(Stored data begins)

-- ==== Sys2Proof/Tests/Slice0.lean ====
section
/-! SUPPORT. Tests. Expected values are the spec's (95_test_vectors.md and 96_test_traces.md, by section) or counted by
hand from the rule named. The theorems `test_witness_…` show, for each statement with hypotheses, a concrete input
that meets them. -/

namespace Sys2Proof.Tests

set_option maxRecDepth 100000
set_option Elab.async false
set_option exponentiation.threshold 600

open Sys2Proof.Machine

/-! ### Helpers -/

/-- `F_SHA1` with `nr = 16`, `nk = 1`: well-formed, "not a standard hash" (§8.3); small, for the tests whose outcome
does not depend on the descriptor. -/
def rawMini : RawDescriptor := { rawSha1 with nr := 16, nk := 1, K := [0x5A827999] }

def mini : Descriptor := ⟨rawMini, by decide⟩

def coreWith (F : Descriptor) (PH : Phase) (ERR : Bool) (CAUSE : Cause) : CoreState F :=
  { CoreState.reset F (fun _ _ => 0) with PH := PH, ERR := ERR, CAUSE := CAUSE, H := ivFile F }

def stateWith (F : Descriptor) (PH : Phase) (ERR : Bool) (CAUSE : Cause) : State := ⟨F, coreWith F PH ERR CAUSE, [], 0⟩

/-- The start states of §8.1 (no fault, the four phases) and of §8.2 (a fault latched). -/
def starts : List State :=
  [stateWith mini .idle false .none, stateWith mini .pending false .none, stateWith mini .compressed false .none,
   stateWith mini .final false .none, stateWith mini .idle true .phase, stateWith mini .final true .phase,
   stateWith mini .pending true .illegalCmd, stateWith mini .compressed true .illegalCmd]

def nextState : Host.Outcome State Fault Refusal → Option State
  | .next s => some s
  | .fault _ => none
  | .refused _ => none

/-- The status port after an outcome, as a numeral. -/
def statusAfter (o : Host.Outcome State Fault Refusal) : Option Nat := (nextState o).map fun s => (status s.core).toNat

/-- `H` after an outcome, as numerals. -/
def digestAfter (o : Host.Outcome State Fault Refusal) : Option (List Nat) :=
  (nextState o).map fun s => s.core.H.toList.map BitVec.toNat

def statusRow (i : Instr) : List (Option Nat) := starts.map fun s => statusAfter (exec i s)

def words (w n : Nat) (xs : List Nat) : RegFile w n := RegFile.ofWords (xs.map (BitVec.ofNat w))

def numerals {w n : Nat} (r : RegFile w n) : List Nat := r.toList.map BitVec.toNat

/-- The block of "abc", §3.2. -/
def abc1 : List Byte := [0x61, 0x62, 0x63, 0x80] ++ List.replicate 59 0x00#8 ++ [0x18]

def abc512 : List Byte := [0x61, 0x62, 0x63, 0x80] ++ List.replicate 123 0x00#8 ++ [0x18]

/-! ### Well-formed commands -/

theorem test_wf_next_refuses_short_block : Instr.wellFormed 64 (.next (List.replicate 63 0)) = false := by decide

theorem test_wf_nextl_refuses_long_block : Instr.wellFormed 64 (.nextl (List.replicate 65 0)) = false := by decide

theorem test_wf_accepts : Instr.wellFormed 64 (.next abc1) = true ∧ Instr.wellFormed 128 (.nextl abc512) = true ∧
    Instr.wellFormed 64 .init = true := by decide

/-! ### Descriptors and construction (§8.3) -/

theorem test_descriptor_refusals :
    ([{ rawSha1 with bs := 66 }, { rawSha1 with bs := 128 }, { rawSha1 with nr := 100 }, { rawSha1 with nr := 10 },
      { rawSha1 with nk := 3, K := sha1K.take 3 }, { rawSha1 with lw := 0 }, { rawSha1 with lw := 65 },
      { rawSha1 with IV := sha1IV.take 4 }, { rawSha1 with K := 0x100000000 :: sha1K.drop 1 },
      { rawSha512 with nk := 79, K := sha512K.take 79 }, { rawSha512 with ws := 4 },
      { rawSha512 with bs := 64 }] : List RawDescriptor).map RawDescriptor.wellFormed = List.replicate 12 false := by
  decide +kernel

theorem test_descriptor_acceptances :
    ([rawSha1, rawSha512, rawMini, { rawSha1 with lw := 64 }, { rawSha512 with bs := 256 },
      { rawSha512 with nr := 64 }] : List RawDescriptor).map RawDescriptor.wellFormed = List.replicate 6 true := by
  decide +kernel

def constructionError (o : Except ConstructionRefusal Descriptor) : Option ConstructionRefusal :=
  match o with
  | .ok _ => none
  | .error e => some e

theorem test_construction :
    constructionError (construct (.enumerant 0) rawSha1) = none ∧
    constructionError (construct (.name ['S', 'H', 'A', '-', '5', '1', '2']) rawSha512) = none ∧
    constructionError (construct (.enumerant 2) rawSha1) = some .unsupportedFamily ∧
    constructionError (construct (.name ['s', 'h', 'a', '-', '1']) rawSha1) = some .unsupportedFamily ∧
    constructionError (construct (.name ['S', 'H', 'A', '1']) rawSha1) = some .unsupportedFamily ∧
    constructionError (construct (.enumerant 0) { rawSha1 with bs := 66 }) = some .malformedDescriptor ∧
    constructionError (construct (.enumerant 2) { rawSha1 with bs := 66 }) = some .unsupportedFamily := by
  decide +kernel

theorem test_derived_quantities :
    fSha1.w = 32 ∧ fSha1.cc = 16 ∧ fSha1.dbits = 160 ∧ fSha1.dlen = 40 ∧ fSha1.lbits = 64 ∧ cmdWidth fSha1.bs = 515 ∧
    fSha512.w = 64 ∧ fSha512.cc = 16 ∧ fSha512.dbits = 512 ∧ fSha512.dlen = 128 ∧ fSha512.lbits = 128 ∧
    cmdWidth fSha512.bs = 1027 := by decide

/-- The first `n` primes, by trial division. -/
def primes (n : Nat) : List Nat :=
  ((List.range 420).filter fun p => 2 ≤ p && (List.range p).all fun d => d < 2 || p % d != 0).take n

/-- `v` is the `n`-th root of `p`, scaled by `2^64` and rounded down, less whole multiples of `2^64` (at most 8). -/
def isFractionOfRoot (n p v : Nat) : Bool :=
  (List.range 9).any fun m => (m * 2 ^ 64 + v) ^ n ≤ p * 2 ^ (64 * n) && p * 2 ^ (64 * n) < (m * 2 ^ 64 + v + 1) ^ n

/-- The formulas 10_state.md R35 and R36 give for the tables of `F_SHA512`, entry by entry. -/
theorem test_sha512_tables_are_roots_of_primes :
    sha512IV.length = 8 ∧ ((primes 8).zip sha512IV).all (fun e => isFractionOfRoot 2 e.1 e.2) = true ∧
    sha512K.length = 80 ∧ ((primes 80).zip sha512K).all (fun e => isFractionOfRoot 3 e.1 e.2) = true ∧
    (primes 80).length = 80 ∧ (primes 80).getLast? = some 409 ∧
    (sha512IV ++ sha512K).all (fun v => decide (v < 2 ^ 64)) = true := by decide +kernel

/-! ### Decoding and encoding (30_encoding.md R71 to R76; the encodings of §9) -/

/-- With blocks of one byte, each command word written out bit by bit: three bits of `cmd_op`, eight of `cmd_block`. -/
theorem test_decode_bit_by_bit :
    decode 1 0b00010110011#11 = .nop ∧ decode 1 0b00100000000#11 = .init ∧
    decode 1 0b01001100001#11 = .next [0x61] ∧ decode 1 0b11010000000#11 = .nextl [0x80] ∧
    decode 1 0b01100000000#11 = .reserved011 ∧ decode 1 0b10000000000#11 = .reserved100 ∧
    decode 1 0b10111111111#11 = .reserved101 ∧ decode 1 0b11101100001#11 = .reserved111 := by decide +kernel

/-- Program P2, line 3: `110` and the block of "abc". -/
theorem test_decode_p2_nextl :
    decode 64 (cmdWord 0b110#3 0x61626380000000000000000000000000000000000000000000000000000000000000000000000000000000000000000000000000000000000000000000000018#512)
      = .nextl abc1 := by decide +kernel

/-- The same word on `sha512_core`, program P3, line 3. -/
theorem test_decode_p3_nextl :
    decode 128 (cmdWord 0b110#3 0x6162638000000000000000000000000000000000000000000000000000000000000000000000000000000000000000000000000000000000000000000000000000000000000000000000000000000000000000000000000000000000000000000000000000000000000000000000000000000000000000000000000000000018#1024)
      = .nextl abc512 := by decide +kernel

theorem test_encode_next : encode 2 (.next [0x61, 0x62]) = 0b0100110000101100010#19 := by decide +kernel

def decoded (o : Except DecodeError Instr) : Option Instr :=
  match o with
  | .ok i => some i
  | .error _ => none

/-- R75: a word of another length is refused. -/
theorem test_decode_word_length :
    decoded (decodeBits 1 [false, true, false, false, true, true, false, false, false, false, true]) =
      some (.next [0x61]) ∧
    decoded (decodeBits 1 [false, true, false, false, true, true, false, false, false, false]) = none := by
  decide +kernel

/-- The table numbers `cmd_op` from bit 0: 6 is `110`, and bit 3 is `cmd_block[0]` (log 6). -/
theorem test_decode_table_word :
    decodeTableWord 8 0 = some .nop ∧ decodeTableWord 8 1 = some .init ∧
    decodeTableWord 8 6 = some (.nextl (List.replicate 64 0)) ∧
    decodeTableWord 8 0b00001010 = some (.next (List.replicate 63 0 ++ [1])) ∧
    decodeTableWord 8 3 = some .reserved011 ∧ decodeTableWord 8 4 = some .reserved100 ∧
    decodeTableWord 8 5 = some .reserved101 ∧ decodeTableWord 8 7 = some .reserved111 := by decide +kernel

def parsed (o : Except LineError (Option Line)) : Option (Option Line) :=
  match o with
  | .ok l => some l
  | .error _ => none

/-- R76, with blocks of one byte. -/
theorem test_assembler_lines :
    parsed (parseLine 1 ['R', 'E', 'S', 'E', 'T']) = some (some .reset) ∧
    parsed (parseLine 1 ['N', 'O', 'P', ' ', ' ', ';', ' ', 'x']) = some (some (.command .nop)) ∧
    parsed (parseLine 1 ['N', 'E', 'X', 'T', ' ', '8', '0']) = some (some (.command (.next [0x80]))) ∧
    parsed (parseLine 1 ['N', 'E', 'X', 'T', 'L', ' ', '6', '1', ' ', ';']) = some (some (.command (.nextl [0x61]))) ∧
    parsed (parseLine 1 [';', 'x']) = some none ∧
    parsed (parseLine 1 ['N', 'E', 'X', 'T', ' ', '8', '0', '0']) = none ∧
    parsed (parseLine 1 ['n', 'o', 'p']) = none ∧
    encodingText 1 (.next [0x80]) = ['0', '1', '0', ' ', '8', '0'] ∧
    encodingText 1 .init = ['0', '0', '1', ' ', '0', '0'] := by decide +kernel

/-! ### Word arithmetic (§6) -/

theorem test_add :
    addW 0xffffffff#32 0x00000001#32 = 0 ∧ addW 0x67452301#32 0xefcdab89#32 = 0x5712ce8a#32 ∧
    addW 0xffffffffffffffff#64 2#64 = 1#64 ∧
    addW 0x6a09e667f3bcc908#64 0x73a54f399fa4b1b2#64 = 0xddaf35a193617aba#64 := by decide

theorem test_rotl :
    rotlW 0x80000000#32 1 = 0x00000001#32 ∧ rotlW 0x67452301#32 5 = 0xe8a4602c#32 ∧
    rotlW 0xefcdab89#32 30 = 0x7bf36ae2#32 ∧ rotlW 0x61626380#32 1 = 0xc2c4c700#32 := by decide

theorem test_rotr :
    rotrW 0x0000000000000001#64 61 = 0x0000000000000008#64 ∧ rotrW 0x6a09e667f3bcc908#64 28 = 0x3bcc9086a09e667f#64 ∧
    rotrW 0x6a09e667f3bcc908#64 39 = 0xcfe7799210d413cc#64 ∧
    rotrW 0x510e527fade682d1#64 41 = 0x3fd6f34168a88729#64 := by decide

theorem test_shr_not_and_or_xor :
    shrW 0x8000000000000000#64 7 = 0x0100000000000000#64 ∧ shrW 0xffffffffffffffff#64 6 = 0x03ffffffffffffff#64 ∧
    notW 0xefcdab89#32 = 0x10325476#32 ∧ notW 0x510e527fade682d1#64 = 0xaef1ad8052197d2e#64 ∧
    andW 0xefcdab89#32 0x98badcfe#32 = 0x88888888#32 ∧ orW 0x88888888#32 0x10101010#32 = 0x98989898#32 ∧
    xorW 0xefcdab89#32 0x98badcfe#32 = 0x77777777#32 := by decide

(Stored data ends)

Problem statement – The entries above hold a line with "cmdWidth fSha512.bs = 1027 := by decide" and a later line with "(primes 80).length = 80". Write out exactly those lines and all lines between, nothing more.

Solution to the problem –
    cmdWidth fSha512.bs = 1027 := by decide

/-- The first `n` primes, by trial division. -/
def primes (n : Nat) : List Nat :=
  ((List.range 420).filter fun p => 2 ≤ p && (List.range p).all fun d => d < 2 || p % d != 0).take n

/-- `v` is the `n`-th root of `p`, scaled by `2^64` and rounded down, less whole multiples of `2^64` (at most 8). -/
def isFractionOfRoot (n p v : Nat) : Bool :=
  (List.range 9).any fun m => (m * 2 ^ 64 + v) ^ n ≤ p * 2 ^ (64 * n) && p * 2 ^ (64 * n) < (m * 2 ^ 64 + v + 1) ^ n

/-- The formulas 10_state.md R35 and R36 give for the tables of `F_SHA512`, entry by entry. -/
theorem test_sha512_tables_are_roots_of_primes :
    sha512IV.length = 8 ∧ ((primes 8).zip sha512IV).all (fun e => isFractionOfRoot 2 e.1 e.2) = true ∧
    sha512K.length = 80 ∧ ((primes 80).zip sha512K).all (fun e => isFractionOfRoot 3 e.1 e.2) = true ∧
    (primes 80).length = 80 ∧ (primes 80).getLast? = some 409 ∧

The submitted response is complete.